**EXERCISE**
Please transcribe the data that follows exactly, from its first line through the line that contains "7 * (allSlots.map".
== Segment start ==
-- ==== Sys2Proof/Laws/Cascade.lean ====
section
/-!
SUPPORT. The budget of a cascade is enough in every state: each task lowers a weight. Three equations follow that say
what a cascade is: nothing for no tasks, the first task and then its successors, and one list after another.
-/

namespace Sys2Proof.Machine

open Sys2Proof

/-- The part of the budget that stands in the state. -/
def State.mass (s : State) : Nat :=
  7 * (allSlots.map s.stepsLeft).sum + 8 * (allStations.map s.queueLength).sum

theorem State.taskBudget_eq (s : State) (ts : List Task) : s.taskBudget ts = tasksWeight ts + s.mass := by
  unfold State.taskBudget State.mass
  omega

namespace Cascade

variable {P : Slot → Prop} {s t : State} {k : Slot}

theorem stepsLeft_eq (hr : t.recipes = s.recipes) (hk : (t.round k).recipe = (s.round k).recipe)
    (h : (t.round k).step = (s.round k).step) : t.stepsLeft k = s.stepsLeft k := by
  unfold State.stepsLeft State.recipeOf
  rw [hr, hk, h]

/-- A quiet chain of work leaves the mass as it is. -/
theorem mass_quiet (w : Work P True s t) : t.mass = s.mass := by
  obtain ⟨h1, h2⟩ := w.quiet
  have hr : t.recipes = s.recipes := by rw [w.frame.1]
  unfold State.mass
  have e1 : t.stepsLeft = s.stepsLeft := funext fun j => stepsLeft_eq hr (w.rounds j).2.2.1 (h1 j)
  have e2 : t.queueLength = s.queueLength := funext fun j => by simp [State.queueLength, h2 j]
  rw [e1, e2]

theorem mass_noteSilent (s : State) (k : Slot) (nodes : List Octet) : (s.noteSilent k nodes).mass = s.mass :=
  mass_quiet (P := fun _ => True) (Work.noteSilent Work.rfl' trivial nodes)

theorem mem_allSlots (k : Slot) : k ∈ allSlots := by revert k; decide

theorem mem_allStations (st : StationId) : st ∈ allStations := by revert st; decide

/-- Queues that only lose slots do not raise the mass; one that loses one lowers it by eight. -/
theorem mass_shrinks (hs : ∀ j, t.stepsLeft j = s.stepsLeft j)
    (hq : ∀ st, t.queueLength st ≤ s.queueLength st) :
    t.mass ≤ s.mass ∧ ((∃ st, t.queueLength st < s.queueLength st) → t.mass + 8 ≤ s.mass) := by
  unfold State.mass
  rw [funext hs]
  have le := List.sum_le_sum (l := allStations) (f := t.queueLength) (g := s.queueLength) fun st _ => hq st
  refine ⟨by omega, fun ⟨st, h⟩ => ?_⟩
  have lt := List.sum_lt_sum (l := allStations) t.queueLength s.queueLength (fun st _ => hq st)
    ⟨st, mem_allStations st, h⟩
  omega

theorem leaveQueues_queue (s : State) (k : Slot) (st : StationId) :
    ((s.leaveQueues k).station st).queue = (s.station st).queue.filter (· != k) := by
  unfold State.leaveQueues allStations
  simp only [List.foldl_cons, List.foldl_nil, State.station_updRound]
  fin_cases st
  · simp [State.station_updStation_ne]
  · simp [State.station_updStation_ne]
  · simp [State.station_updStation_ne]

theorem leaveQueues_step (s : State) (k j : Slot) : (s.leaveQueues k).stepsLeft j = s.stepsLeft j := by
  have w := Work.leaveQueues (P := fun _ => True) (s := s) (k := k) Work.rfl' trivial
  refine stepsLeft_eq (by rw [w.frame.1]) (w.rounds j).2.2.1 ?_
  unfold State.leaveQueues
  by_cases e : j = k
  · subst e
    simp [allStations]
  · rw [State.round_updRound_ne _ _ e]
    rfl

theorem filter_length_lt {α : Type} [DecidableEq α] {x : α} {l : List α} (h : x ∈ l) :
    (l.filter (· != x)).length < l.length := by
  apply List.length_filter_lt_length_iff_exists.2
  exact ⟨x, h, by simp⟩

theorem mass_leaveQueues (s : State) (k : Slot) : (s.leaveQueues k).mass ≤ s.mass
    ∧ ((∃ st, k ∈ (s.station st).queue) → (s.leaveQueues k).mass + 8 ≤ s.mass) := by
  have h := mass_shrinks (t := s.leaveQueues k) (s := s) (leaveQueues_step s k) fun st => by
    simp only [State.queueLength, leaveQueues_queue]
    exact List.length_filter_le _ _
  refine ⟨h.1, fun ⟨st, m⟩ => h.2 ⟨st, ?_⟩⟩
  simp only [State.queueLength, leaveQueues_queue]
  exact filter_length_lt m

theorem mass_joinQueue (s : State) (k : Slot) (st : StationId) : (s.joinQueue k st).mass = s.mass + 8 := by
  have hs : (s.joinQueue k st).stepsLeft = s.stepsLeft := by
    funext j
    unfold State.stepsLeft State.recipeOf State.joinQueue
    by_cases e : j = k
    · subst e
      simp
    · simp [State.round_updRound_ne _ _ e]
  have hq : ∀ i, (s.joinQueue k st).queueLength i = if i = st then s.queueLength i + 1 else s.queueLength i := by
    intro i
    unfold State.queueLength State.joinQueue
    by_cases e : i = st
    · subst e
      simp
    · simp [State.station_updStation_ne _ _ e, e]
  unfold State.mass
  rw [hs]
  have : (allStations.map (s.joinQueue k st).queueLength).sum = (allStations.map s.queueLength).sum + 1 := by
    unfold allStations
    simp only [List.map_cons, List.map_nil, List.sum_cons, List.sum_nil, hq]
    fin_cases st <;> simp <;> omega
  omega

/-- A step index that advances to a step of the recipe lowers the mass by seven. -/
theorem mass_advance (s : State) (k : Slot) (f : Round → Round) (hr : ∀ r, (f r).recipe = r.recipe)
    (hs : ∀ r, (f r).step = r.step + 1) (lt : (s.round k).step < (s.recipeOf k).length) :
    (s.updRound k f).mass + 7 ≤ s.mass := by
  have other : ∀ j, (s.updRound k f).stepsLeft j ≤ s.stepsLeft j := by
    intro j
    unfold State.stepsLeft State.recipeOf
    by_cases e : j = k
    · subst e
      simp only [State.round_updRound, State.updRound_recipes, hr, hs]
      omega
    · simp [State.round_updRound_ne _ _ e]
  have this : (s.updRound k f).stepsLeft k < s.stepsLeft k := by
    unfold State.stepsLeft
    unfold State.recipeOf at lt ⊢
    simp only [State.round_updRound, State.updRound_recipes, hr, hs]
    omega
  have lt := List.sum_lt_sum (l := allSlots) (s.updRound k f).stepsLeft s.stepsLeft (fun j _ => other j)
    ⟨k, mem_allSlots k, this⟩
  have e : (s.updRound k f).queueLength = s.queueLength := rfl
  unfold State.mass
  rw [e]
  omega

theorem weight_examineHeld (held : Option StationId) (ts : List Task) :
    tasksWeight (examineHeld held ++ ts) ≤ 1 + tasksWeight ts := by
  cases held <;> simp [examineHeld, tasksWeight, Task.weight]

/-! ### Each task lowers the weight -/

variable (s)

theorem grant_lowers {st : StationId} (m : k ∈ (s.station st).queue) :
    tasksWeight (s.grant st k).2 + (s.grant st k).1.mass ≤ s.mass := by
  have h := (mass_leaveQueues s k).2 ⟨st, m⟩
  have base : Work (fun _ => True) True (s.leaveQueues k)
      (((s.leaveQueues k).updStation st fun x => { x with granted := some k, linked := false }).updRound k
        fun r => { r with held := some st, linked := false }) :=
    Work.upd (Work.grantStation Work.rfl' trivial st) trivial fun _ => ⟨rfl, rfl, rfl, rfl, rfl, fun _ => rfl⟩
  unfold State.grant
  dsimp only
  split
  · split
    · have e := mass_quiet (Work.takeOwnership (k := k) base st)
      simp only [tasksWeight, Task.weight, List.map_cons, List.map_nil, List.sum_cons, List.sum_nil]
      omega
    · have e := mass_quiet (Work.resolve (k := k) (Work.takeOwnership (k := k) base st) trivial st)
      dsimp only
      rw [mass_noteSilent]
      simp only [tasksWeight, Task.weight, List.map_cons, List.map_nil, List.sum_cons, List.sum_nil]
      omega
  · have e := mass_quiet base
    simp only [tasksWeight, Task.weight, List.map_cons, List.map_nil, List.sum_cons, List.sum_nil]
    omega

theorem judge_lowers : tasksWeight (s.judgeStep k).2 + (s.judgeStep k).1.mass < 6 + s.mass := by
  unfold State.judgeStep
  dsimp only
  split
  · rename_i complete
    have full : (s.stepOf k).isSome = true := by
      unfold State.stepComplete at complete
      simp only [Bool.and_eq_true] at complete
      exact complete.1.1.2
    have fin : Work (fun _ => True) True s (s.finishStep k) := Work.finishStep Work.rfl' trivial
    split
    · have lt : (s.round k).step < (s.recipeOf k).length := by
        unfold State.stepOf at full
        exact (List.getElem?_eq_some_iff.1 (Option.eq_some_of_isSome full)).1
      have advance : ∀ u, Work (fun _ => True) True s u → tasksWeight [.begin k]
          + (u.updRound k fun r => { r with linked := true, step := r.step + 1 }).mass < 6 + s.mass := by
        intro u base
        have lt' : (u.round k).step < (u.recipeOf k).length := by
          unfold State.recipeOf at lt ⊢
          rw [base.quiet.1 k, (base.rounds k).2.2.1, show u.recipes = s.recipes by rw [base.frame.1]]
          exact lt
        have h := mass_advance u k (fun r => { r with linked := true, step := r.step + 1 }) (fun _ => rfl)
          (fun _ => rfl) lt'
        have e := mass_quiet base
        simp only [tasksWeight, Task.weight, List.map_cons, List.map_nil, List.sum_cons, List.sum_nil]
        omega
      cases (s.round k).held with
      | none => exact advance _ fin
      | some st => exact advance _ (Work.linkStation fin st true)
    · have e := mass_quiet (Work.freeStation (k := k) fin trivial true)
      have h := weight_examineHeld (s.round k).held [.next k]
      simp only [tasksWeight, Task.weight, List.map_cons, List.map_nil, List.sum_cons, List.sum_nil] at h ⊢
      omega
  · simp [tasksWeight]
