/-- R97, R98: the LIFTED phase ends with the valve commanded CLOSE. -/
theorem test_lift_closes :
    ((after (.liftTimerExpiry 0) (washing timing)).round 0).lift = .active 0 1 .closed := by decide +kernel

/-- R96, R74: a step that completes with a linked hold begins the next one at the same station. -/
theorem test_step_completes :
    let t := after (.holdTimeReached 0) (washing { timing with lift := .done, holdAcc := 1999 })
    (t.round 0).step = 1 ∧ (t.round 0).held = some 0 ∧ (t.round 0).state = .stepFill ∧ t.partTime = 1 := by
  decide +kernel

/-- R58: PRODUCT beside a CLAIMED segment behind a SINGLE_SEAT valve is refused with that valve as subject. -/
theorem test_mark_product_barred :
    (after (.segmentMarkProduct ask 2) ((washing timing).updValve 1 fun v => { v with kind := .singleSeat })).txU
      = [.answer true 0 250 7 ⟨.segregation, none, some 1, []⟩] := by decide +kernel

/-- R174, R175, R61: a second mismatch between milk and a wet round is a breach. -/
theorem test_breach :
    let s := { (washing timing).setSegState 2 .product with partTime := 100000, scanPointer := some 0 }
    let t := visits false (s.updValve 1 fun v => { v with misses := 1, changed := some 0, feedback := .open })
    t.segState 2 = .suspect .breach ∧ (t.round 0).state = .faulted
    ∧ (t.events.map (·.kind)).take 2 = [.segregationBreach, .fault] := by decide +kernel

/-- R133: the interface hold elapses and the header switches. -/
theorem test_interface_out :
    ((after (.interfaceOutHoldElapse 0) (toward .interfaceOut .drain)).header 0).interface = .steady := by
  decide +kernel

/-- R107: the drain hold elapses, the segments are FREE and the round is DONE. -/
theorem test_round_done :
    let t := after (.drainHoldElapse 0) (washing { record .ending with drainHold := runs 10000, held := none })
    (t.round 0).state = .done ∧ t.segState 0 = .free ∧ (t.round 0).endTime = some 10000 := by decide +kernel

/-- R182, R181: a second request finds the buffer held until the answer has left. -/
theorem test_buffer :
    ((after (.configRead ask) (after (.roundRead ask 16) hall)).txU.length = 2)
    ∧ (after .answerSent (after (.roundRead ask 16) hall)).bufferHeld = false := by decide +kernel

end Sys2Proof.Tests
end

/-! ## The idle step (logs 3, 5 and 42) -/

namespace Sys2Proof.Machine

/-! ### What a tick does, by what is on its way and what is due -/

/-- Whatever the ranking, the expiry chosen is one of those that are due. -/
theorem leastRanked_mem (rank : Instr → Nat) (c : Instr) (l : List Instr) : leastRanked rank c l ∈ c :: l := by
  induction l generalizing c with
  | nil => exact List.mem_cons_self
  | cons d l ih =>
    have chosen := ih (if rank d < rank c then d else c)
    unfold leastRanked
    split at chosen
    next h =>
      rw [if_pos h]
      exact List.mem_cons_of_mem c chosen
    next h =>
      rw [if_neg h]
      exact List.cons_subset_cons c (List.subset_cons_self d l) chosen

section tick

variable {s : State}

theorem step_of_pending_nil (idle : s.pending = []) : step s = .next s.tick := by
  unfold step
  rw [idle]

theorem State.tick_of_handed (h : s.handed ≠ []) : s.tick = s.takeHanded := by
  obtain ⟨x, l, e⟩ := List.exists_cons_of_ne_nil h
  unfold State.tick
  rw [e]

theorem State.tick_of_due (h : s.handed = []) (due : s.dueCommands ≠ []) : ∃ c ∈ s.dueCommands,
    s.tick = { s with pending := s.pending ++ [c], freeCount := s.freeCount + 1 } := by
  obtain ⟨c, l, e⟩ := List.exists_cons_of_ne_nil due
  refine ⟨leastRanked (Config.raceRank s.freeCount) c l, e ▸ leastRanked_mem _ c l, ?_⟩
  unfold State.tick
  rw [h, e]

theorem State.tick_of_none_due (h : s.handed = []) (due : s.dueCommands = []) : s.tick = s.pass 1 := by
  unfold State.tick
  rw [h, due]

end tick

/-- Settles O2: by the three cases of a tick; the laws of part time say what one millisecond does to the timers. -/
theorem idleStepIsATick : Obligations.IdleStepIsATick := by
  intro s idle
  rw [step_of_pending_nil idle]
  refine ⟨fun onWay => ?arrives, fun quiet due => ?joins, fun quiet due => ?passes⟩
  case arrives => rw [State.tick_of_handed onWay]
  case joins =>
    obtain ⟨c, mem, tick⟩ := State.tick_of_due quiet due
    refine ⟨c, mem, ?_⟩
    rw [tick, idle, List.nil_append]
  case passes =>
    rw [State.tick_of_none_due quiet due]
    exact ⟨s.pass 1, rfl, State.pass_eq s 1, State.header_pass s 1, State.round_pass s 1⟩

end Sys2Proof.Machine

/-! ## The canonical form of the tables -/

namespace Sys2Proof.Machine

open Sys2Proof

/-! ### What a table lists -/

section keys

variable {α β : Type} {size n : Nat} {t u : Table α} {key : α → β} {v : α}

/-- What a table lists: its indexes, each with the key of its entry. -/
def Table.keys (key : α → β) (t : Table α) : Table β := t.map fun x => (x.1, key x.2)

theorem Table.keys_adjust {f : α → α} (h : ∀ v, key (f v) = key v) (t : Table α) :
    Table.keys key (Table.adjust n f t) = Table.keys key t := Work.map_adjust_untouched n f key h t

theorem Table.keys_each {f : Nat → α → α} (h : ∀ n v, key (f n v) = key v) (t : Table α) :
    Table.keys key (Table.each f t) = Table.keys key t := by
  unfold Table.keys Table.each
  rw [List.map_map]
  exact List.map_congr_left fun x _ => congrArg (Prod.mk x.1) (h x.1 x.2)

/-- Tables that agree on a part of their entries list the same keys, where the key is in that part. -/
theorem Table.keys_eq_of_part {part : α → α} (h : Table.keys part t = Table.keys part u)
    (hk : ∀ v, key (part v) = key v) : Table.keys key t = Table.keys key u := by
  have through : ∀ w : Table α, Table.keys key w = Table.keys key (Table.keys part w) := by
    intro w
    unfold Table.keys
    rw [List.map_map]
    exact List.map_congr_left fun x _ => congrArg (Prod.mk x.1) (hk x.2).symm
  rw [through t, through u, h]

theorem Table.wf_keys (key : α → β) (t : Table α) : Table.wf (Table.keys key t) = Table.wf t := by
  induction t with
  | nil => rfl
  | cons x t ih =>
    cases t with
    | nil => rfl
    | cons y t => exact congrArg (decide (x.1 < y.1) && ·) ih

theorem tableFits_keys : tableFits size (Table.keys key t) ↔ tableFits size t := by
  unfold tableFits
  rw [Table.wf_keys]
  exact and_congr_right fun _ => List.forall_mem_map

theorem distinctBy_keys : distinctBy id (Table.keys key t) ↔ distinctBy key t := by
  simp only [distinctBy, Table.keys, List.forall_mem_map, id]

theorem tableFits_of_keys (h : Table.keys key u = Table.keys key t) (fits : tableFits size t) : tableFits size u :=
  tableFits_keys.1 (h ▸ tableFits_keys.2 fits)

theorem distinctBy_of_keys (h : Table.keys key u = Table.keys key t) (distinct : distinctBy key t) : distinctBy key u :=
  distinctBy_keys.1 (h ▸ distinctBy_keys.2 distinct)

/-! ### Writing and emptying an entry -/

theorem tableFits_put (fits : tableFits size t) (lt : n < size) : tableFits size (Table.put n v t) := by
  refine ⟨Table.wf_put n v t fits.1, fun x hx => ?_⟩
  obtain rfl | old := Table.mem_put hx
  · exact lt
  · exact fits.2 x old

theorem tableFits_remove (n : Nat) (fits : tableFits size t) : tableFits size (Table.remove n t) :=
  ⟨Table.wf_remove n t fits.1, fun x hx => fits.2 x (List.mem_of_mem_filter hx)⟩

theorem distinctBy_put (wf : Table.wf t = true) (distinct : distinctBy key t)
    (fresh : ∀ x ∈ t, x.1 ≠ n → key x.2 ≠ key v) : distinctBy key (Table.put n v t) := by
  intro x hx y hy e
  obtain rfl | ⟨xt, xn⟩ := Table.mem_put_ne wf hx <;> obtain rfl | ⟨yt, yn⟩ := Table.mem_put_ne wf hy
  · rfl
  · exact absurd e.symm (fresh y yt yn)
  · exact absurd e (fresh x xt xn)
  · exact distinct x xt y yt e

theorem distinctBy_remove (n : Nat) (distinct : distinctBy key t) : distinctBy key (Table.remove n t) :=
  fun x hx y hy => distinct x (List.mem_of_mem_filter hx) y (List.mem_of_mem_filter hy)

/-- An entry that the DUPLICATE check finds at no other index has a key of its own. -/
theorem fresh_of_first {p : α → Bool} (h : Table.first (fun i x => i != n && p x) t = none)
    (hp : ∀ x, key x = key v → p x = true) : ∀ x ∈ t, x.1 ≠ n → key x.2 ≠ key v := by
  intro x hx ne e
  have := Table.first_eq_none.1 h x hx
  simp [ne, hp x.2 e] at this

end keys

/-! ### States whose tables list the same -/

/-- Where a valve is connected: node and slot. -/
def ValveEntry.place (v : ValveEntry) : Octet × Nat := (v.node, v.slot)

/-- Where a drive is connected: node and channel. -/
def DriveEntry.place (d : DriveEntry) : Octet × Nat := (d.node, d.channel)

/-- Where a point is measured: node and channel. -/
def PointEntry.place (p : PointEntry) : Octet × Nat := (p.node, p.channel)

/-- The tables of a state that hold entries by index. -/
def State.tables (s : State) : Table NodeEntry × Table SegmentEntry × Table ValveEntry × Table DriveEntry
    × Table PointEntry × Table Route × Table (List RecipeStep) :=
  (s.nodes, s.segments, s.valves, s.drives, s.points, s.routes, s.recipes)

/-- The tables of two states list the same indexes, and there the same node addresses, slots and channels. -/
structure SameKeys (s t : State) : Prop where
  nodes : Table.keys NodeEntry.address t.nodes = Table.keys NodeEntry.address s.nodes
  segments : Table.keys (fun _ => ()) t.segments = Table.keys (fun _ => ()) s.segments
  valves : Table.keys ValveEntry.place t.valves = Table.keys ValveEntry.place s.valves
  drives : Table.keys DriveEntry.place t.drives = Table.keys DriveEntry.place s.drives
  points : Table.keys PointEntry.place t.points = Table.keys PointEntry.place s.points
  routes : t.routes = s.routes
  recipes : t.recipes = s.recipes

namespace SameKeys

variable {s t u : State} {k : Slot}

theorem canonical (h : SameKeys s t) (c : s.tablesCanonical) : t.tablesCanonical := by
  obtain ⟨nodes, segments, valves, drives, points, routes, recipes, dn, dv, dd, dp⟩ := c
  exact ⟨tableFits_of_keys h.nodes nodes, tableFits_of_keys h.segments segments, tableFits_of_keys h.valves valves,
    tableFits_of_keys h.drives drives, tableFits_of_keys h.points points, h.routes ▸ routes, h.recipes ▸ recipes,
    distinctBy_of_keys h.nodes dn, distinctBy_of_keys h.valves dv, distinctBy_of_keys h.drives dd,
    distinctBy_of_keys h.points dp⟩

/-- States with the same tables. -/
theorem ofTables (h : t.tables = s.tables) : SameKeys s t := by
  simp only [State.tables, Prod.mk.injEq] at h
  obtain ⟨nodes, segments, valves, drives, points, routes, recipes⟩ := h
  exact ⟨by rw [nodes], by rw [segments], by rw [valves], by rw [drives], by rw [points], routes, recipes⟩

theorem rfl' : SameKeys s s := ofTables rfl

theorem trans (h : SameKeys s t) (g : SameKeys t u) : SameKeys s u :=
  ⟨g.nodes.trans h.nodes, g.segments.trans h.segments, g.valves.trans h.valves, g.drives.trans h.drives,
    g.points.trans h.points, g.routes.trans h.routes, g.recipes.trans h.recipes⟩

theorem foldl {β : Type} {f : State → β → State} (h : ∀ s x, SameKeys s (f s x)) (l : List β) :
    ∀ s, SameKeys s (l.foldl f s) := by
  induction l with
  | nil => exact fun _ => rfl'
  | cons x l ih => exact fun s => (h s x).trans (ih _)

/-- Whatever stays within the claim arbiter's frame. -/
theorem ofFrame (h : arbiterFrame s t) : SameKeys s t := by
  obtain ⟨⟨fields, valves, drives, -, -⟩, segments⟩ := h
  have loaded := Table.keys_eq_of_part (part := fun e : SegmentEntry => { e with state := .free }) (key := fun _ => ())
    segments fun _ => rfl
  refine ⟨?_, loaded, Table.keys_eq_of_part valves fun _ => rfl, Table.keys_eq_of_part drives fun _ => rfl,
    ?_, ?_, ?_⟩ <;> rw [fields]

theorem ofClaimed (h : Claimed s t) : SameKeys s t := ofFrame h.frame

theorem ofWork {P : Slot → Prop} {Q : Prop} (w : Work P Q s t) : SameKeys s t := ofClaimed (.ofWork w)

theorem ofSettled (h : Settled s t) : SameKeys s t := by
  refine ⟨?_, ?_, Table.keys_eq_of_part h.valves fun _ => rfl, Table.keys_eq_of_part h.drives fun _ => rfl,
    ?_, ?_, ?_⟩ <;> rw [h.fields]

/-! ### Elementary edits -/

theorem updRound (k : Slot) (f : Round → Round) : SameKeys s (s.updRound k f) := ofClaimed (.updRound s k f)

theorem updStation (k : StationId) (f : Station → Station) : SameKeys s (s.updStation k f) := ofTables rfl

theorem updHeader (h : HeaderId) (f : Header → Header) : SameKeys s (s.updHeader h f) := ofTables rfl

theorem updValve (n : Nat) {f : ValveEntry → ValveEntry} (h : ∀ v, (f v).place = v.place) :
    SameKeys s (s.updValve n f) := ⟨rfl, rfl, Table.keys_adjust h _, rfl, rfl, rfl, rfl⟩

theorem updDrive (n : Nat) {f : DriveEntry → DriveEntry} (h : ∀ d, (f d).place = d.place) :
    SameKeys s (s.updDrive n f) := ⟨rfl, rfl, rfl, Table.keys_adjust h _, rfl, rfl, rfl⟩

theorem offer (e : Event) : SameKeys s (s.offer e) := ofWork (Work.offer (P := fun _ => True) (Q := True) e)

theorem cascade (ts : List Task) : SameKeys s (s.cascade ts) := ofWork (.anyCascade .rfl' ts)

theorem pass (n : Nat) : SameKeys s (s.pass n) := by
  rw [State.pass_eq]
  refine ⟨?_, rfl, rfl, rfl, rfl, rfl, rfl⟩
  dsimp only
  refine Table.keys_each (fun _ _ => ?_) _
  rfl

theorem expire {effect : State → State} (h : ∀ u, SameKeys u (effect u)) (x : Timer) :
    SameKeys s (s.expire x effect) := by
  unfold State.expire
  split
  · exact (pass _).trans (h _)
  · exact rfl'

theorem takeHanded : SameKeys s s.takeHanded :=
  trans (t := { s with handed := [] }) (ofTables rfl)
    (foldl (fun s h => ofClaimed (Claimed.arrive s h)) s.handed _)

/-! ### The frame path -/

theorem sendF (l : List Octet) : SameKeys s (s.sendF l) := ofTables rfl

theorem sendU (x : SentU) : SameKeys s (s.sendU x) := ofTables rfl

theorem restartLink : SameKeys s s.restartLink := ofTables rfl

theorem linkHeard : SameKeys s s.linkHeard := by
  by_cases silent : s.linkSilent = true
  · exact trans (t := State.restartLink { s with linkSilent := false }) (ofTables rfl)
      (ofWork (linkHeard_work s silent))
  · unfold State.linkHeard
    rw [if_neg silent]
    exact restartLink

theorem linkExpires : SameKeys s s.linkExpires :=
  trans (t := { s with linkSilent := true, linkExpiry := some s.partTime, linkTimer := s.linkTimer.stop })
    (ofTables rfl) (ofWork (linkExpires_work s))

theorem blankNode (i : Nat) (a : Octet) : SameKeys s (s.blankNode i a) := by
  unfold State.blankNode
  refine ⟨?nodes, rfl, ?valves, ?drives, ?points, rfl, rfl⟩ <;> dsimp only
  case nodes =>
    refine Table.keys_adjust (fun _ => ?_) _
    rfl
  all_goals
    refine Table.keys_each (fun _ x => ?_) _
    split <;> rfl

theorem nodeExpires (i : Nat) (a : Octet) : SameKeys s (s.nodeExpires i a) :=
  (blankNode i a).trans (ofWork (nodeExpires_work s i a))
== Segment end ==
**RESPONSE AREA**
-- ==== Sys2Proof/Laws/Cascade.lean ====
section
/-!
SUPPORT. The budget of a cascade is enough in every state: each task lowers a weight. Three equations follow that say
what a cascade is: nothing for no tasks, the first task and then its successors, and one list after another.
-/

namespace Sys2Proof.Machine

open Sys2Proof

/-- The part of the budget that stands in the state. -/
def State.mass (s : State) : Nat :=
  7 * (allSlots.map s.stepsLeft).sum + 8 * (allStations.map s.queueLength).sum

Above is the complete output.